L'amour nègre JM OlivierLe mot nègre figurant dans le titre du livre pourrait paraître un brin provocateur. Peut-être l'est-il, mais je ne le pense pas, sincèrement, même si ce qualificatif désuet, et aujourd'hui lourd de sens, peut au fond s'avérer vendeur... parce que tabou.

 

Pour en avoir fait mésusage et lui avoir finalement donné une connotation plus que péjorative, l'homme blanc est en effet totalement disqualifié pour employer ce mot, qui lui écorche maintenant les lèvres. Il en fait un véritable complexe et le considère comme un gros mot, qu'il refuse même d'entendre prononcer, fût-ce par ceux qu'il pourrait désigner ... 

 

Le narrateur du livre de Jean-Michel Olivier, publié aux Editions de Fallois/ L'Age d'Homme ici est justement un jeune noir, qui va revendiquer ce mot et tomber par moment dans l'autodérision quand il l'utilise pour parler de lui-même. Après tout, un célèbre et fin lettré, feu Léopold Sédar Senghor, naguère président du Sénégal et de surcroît Académicien français, ne parlait-il pas de négritude ? 

 

Au début de L'amour nègre, conte qui, par le ton et par le sujet, fait immanquablement penser au Candide de Voltaire, ce que ne manque pas de souligner la quatrième de couverture du livre, le héros, qui est heureux, et sera d'ailleurs "heureux partout", tout au long de l'histoire, en dépit des vicissitudes, s'appelle encore Moussa. Il a douze ans. Il habite un village d'Afrique.
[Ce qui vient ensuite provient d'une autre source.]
-- ==== Sys2Proof/Laws/Steps.lean ====
section
/-! SUPPORT. What a step of each agent can do, once for all invariants (R183, R247, R326). -/

namespace Sys2Proof.Machine

/-! ### The engines -/

/-- A step of the encoder changes nothing, or runs its unit, after which the command goes on or is over. -/
theorem encStep_cases {s t : State} (h : encStep s = .next t) (hm : Memory.wf s.enc.outMem) :
    t = s ∨ (s.enc.phase = .scan ∧ ∃ e, t = { s with enc := e } ∧ exec (encUnit s.enc) s = .next t ∧
        (s.enc.On s.enc.outLen e ∨ s.enc.Over s.enc.outLen e)) := by
  unfold encStep at h
  cases hp : s.enc.phase with
  | idle => simp [hp] at h; exact .inl h.symm
  | done => simp [hp] at h; exact .inl h.symm
  | scan =>
    simp only [hp] at h
    refine .inr ⟨rfl, ?_⟩
    have h0 := h
    have key : ∀ r : Run Enc Unit, r.Post (s.enc.On s.enc.outLen) (s.enc.Over s.enc.outLen) →
        encOutcome s r = .next t → ∃ e, t = { s with enc := e } ∧ (s.enc.On s.enc.outLen e ∨ s.enc.Over s.enc.outLen e) := by
      intro r hr ho
      cases r with
      | ok a e => cases ho; exact ⟨e, rfl, .inl (hr.1 _ _ rfl)⟩
      | ended e => cases ho; exact ⟨e, rfl, .inr (hr.2 _ rfl)⟩
      | fault f => cases ho
    have hr := Enc.On.refl (n := s.enc.outLen) (e := s.enc) hm (Nat.le_refl _)
    unfold encUnit at h
    split at h
    · obtain ⟨e, a, b⟩ := key _ hr.charStep h; exact ⟨e, a, h0, b⟩
    · obtain ⟨e, a, b⟩ := key _ hr.finishStep h; exact ⟨e, a, h0, b⟩

/-- What a unit of the decoder leaves of its command: it goes on, perhaps from the header into the loop, or it is over. -/
def Dec.Left (d e : Dec) : Prop :=
  e.inMem = d.inMem ∧ Memory.wf e.outMem ∧
  ((e.status = d.status ∧ (e.phase = d.phase ∨ (d.phase = .header ∧ e.phase = .loop))) ∨
    (e.phase = .done ∧ e.status ∈ [statusFinished .seq, statusFinished .overrun, statusFailed .truncatedInput,
      statusFailed .corruptCode, statusFailed .capacityExceeded]))

theorem Dec.On.left {n m l : Nat} {d e : Dec} (h : d.On n m l e) : Dec.Left d e := ⟨h.inMem, h.canonical, .inl
    ⟨h.status, .inl h.phase⟩⟩
theorem Dec.Over.left {n m : Nat} {d e : Dec} (h : d.Over n m e) : Dec.Left d e := ⟨h.inMem, h.canonical, .inr ⟨h.phase, by
  have := h.status; simp at this ⊢; tauto⟩⟩

theorem Dec.Left.of_post {d : Dec} {r : Run Dec Unit} {s t : State} (h : r.Post (Dec.Left d) (Dec.Left d)) (ho :
    decOutcome s r = .next t) : ∃ e, t = { s with dec := e } ∧ Dec.Left d e := by
  cases r with
  | ok a e => cases ho; exact ⟨e, rfl, (h.1 _ _ rfl)⟩
  | ended e => cases ho; exact ⟨e, rfl, (h.2 _ rfl)⟩
  | fault f => cases ho
theorem Run.Post.mono {σ α : Type} {P P' Q Q' : σ → Prop} {r : Run σ α} (h : r.Post P Q) (a : ∀ s, P s → P' s) (b :
    ∀ s, Q s → Q' s) : r.Post P' Q' :=
  ⟨fun x t e => a _ (h.1 x t e), fun t e => b _ (h.2 t e)⟩

theorem Dec.Left.trans {d e f : Dec} (h : Dec.Left d e) (hp : e.phase = d.phase) (hs : e.status = d.status) (g :
    Dec.Left e f) : Dec.Left d f := by
  obtain ⟨a1, a2, a3⟩ := h
  obtain ⟨b1, b2, b3⟩ := g
  refine ⟨b1.trans a1, b2, ?_⟩
  rw [hp, hs] at b3; exact b3

/-- A step of the decoder changes nothing but the decoder, and leaves it as it was or as its unit leaves it. -/
theorem decStep_cases {s t : State} (h : decStep s = .next t) (hm : Memory.wf s.dec.outMem) :
    ∃ d, t = { s with dec := d } ∧ (d = s.dec ∨ Dec.Left s.dec d) := by
  unfold decStep at h
  have tail : ∀ (d : Dec) k, Memory.wf d.outMem → (d.tail s.cfg k).Post (Dec.Left d) (Dec.Left d) := fun d k hd =>
    Run.Post.mono (Dec.On.tail (Dec.On.refl hd) k (Nat.le_refl _)) (fun _ ⟨_, x⟩ => Dec.On.left x) (fun _ => Dec.Over.left)
  have lit : ∀ (d : Dec) c, Memory.wf d.outMem → (d.literal s.cfg c).Post (Dec.Left d) (Dec.Left d) := fun d k hd =>
    Run.Post.mono (Dec.On.literal (Dec.On.refl hd) k (Nat.le_refl _)) (fun _ ⟨_, x⟩ => Dec.On.left x)
        (fun _ => Dec.Over.left)
  cases hp : s.dec.phase with
  | idle => simp [hp] at h; exact ⟨_, h.symm, .inl rfl⟩
  | done => simp [hp] at h; exact ⟨_, h.symm, .inl rfl⟩
  | header =>
    simp only [hp, exec, execDecHeader] at h
    have hf := Dec.On.fetchHeader (p := s.cfg) (Dec.On.refl (m := 0) (d := s.dec) hm)
    cases hx : s.dec.fetchHeader s.cfg with
    | fault f => rw [hx] at h; cases h
    | ended d => rw [hx] at h; cases h; exact ⟨_, rfl, .inr (Dec.Over.left (hf.2 _ hx))⟩
    | ok tk d =>
      rw [hx] at h
      have hd := hf.1 _ _ hx
      have hk := Dec.On.left hd
      have tr : ∀ {f}, Dec.Left d f → Dec.Left s.dec f := fun g => Dec.Left.trans hk hd.phase hd.status g
      have hl : ∀ c, (d.headerLiteral s.cfg c).Post (Dec.Left s.dec) (Dec.Left s.dec) := fun c => by
        refine Run.Post.mono (Dec.On.headerLiteral (Dec.On.refl (d := d) hd.canonical) c (Nat.le_refl _)) ?_
            (fun _ x => tr (Dec.Over.left x))
        rintro _ ⟨g, hg, rfl⟩
        have := tr (Dec.On.left hg)
        refine ⟨this.1, this.2.1, .inl ⟨?_, .inr ⟨hp, rfl⟩⟩⟩
        exact hg.status.trans hd.status
      cases tk with
      | lit8 c => obtain ⟨e, a, b⟩ := Dec.Left.of_post (hl _) h; exact ⟨e, a, .inr b⟩
      | lit16 c => obtain ⟨e, a, b⟩ := Dec.Left.of_post (hl _) h; exact ⟨e, a, .inr b⟩
      | eos => cases h; exact ⟨_, rfl, .inr ⟨hk.1, hk.2.1, .inr ⟨rfl, by simp⟩⟩⟩
      | illegal => cases h; exact ⟨_, rfl, .inr ⟨hk.1, hk.2.1, .inr ⟨rfl, by simp⟩⟩⟩
  | loop =>
    simp only [hp, exec, execDecToken] at h
    split at h
    · split at h
      · cases h; exact ⟨_, rfl, .inr ⟨rfl, hm, .inr ⟨rfl, by simp⟩⟩⟩
      · cases h; exact ⟨_, rfl, .inr ⟨rfl, hm, .inr ⟨rfl, by simp⟩⟩⟩
    have hf := Dec.On.fetchLoop (p := s.cfg) (Dec.On.refl (m := 0) (d := s.dec) hm)
    cases hx : s.dec.fetchLoop s.cfg with
    | fault f => rw [hx] at h; cases h
    | ended d => rw [hx] at h; cases h; exact ⟨_, rfl, .inr (Dec.Over.left (hf.2 _ hx))⟩
    | ok tk d =>
      rw [hx] at h
      have hd := hf.1 _ _ hx
      have hk := Dec.On.left hd
      have tr : ∀ {f}, Dec.Left d f → Dec.Left s.dec f := fun g => Dec.Left.trans hk hd.phase hd.status g
      have ht : ∀ k, (d.tail s.cfg k).Post (Dec.Left s.dec) (Dec.Left s.dec) :=
          fun k => Run.Post.mono (tail d k hd.canonical) (fun _ => tr) (fun _ => tr)
      have hl : ∀ c, (d.literal s.cfg c).Post (Dec.Left s.dec) (Dec.Left s.dec) :=
          fun k => Run.Post.mono (lit d k hd.canonical) (fun _ => tr) (fun _ => tr)
      cases tk with
      | lit8 c => obtain ⟨e, a, b⟩ := Dec.Left.of_post (hl _) h; exact ⟨e, a, .inr b⟩
      | lit16 c => obtain ⟨e, a, b⟩ := Dec.Left.of_post (hl _) h; exact ⟨e, a, .inr b⟩
      | ref k => obtain ⟨e, a, b⟩ := Dec.Left.of_post (ht _) h; exact ⟨e, a, .inr b⟩
      | refnew => obtain ⟨e, a, b⟩ := Dec.Left.of_post (ht _) h; exact ⟨e, a, .inr b⟩
      | eos => cases h; exact ⟨_, rfl, .inr ⟨hk.1, hk.2.1, .inr ⟨rfl, by simp⟩⟩⟩
      | illegal k => cases h; exact ⟨_, rfl, .inr ⟨hk.1, hk.2.1, .inr ⟨rfl, by simp⟩⟩⟩

/-- A START of the encoder is ignored, or begins a valid scan, or ends at once (R180 to R182, log 30). -/
theorem Enc.StartedAs.leaves {p : Params} {e f : Enc} (h : e.StartedAs p f) : f = e ∨ (f.inMem = e.inMem ∧
    f.outMem = e.outMem ∧
   ((f.phase = .scan ∧ f.status = statusBusy ∧ f.ScanOk p) ∨ (f.phase = .done ∧
       f.status ∈ [statusFinished .seq, statusFailed .invalidArgument, statusFailed .capacityExceeded]))) := by
  obtain ⟨a, h⟩ := h
  by_cases hb : isBusy e.status = true
  · simp [Enc.start, hb] at h; exact .inl h.symm
  · right
    by_cases hl : legalBpc p e.bpcReg.toNat = true
    · cases a with
      | true => simp [Enc.start, hb, hl] at h; subst h; exact ⟨rfl, rfl, .inr ⟨rfl, by simp⟩⟩
      | false =>
        cases hf : dictFull p 2 with
        | true => simp [Enc.start, hb, hl, hf] at h; subst h; exact ⟨rfl, rfl, .inr ⟨rfl, by simp⟩⟩
        | false =>
        obtain ⟨g, hg, h1, h2, h3, h4, h5, h6, h7, h8, h9, -⟩ := Enc.start_ok (by simpa using hb) hl hf
        rw [hg] at h
        rcases h with h | h
        · cases h; exact ⟨h8, h9, .inl ⟨h2, h3, h1⟩⟩
        · cases h
    · simp [Enc.start, hb, hl] at h; subst h; exact ⟨rfl, rfl, .inr ⟨rfl, by simp⟩⟩

/-- A START of the decoder is ignored, or comes to a valid header, or ends at once (R220 to R223). -/
theorem Dec.StartedAs.leaves {p : Params} {e f : Dec} (h : e.StartedAs p f) : f = e ∨ (f.inMem = e.inMem ∧
    f.outMem = e.outMem ∧
   ((f.phase = .header ∧ f.status = statusBusy ∧ f.HeaderOk p) ∨ (f.phase = .done ∧
       f.status ∈ [statusFinished .seq, statusFinished .null, statusFailed .invalidArgument]))) := by
  obtain ⟨a, h⟩ := h
  by_cases hb : isBusy e.status = true
  · simp [Dec.start, hb] at h; exact .inl h.symm
  · right
    by_cases hl : legalReset p e.resetReg = true
    · cases a with
      | true => simp [Dec.start, hb, hl] at h; subst h; exact ⟨rfl, rfl, .inr ⟨rfl, by simp⟩⟩
      | false =>
        by_cases hz : e.lenReg = 0
        · simp [Dec.start, hb, hl, hz] at h; subst h; exact ⟨rfl, rfl, .inr ⟨rfl, by simp⟩⟩
        obtain ⟨g, hg, h1, h2, h3, h4, h5, h6⟩ := Dec.start_ok (by simpa using hb) hl hz
        rw [hg] at h
        rcases h with h | h
        · cases h; exact ⟨h5, h4, .inl ⟨h2, h3, h1⟩⟩
        · cases h
    · simp [Dec.start, hb, hl] at h; subst h; exact ⟨rfl, rfl, .inr ⟨rfl, by simp⟩⟩

/-! ### The machine -/

/-- A step is a step of the host, of the encoder or of the decoder. -/
theorem step_cases {s t : State} (h : step s = .next t) : ∃ r, (hostStep { s with sched := r } = .next t) ∨
    encStep { s with sched := r } = .next t ∨ decStep { s with sched := r } = .next t := by
  obtain ⟨a, r, h'⟩ := step_eq_agentStep s
  rw [h'] at h
  refine ⟨r, ?_⟩
  cases a with
  | host => exact .inl h
  | enc => exact .inr (.inl h)
  | dec => exact .inr (.inr h)

/-- A step of the host that answers a next state. -/
theorem hostStep_next {s t : State} (h : hostStep s = .next t) : t.cfg = s.cfg ∧ s.enc.Hosted s.cfg t.enc ∧
    s.dec.Hosted s.cfg t.dec := by
  have := hostStep_hosted s
  rw [h] at this
  cases this with
  | next _ a b c => exact ⟨a, b, c⟩

end Sys2Proof.Machine
end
Il a un père et une ribambelle de mères :

 

"Dans mon village, les mères s'appellent les Reines. Elles sont libres et farouches. Elles ont souvent un mauvais caractère. Les hommes les vénèrent et les craignent. Ils doivent les honorer régulièrement. Les couvrir de cadeaux. Combler tous leurs caprices."

 

Un couple d'étrangers américains en visite au village vante les mérites de l'écran plat qui est, en Amérique, un signe extérieur de richesse et de ... puissance. Le père de Moussa, qui est aussi le chef de la tribu, veut en posséder un, comme un chef ... Il échange donc ce fils, choisi parmi son innombrable progéniture, contre un écran plat [sic !].

 

Matt et Dolorès Hanes, tous deux acteurs de cinéma à Hollywood, adoptent Moussa, qui va se prénommer désormais Adam et va vivre avec ses nouveaux parents à Los Angeles, pardon à L.A., et connaître là-bas la vie factice menée par un petit monde plein aux as, qui boit, qui se drogue, qui baise, qui soigne son image, qui disparaît derrière cette image, qui ne peut pas vivre sans psy, qui est en fait malheureux comme les pierres, englué dans l'abondance matérielle.

 

Dolorès a-t-elle bon coeur ou a-t-elle mauvaise conscience ? Toujours est-il que lors de ses déplacements à travers le monde, elle ne peut s'empêcher d'adopter une ribambelle d'enfants qu'elle ramène à l'hacienda californienne au grand dam de Matt, qui n'en demande pas tant.

 

Quand lors d'une sauterie, dans tous les sens du terme, un invité, aidé de deux comparses, tente de violer sa soeur Ming, adoptée comme lui, et qui appelle au secours, le sang d'Adam ne fait qu'un tour. Il se saisit de sa machette, qu'il garde toujours à portée de main, et il tranche la main du type juchée sur sa soeur, main qui vient à tort de sortir un flingue de sous le lit.

 

Adam, qui est déjà bien monté pour son âge, pousse son bambou un peu trop loin. Il fricote avec sa soeur Ming et arrive à la mettre en cloque. C'en est trop. Matt et Dolorès expédient Ming dans une école helvétique, au bord d'un lac, quoi de plus banal, et se débarrassent de l'encombrant jeune homme. Ils le confient à leur vieil ami, et néanmoins acteur, Jack Malone, connu communément pour être "le" type aux capsules de café. Qui vit sur une île de l'Océanie, Sainte Alice, dont il est propriétaire.

 

Jack semble mener une vie paisible, d'ours mal léché, loin des paillettes du monde. Il montre à Adam, que, dans la vie, il est d'autres occupations que de passer sa journée à regarder la télé ou à faire des jeux vidéo sur une console. Ils écoutent ensemble le bruit des vagues. Ils regardent les poèmes dans le ciel. Jack conseille même à Adam la lecture, qui fait rêver, et notamment celle des écrivains suisses. Les Suisses ?

 

Ils parlent quelle langue ?

- Le hic, c'est qu'ils en parlent plusieurs...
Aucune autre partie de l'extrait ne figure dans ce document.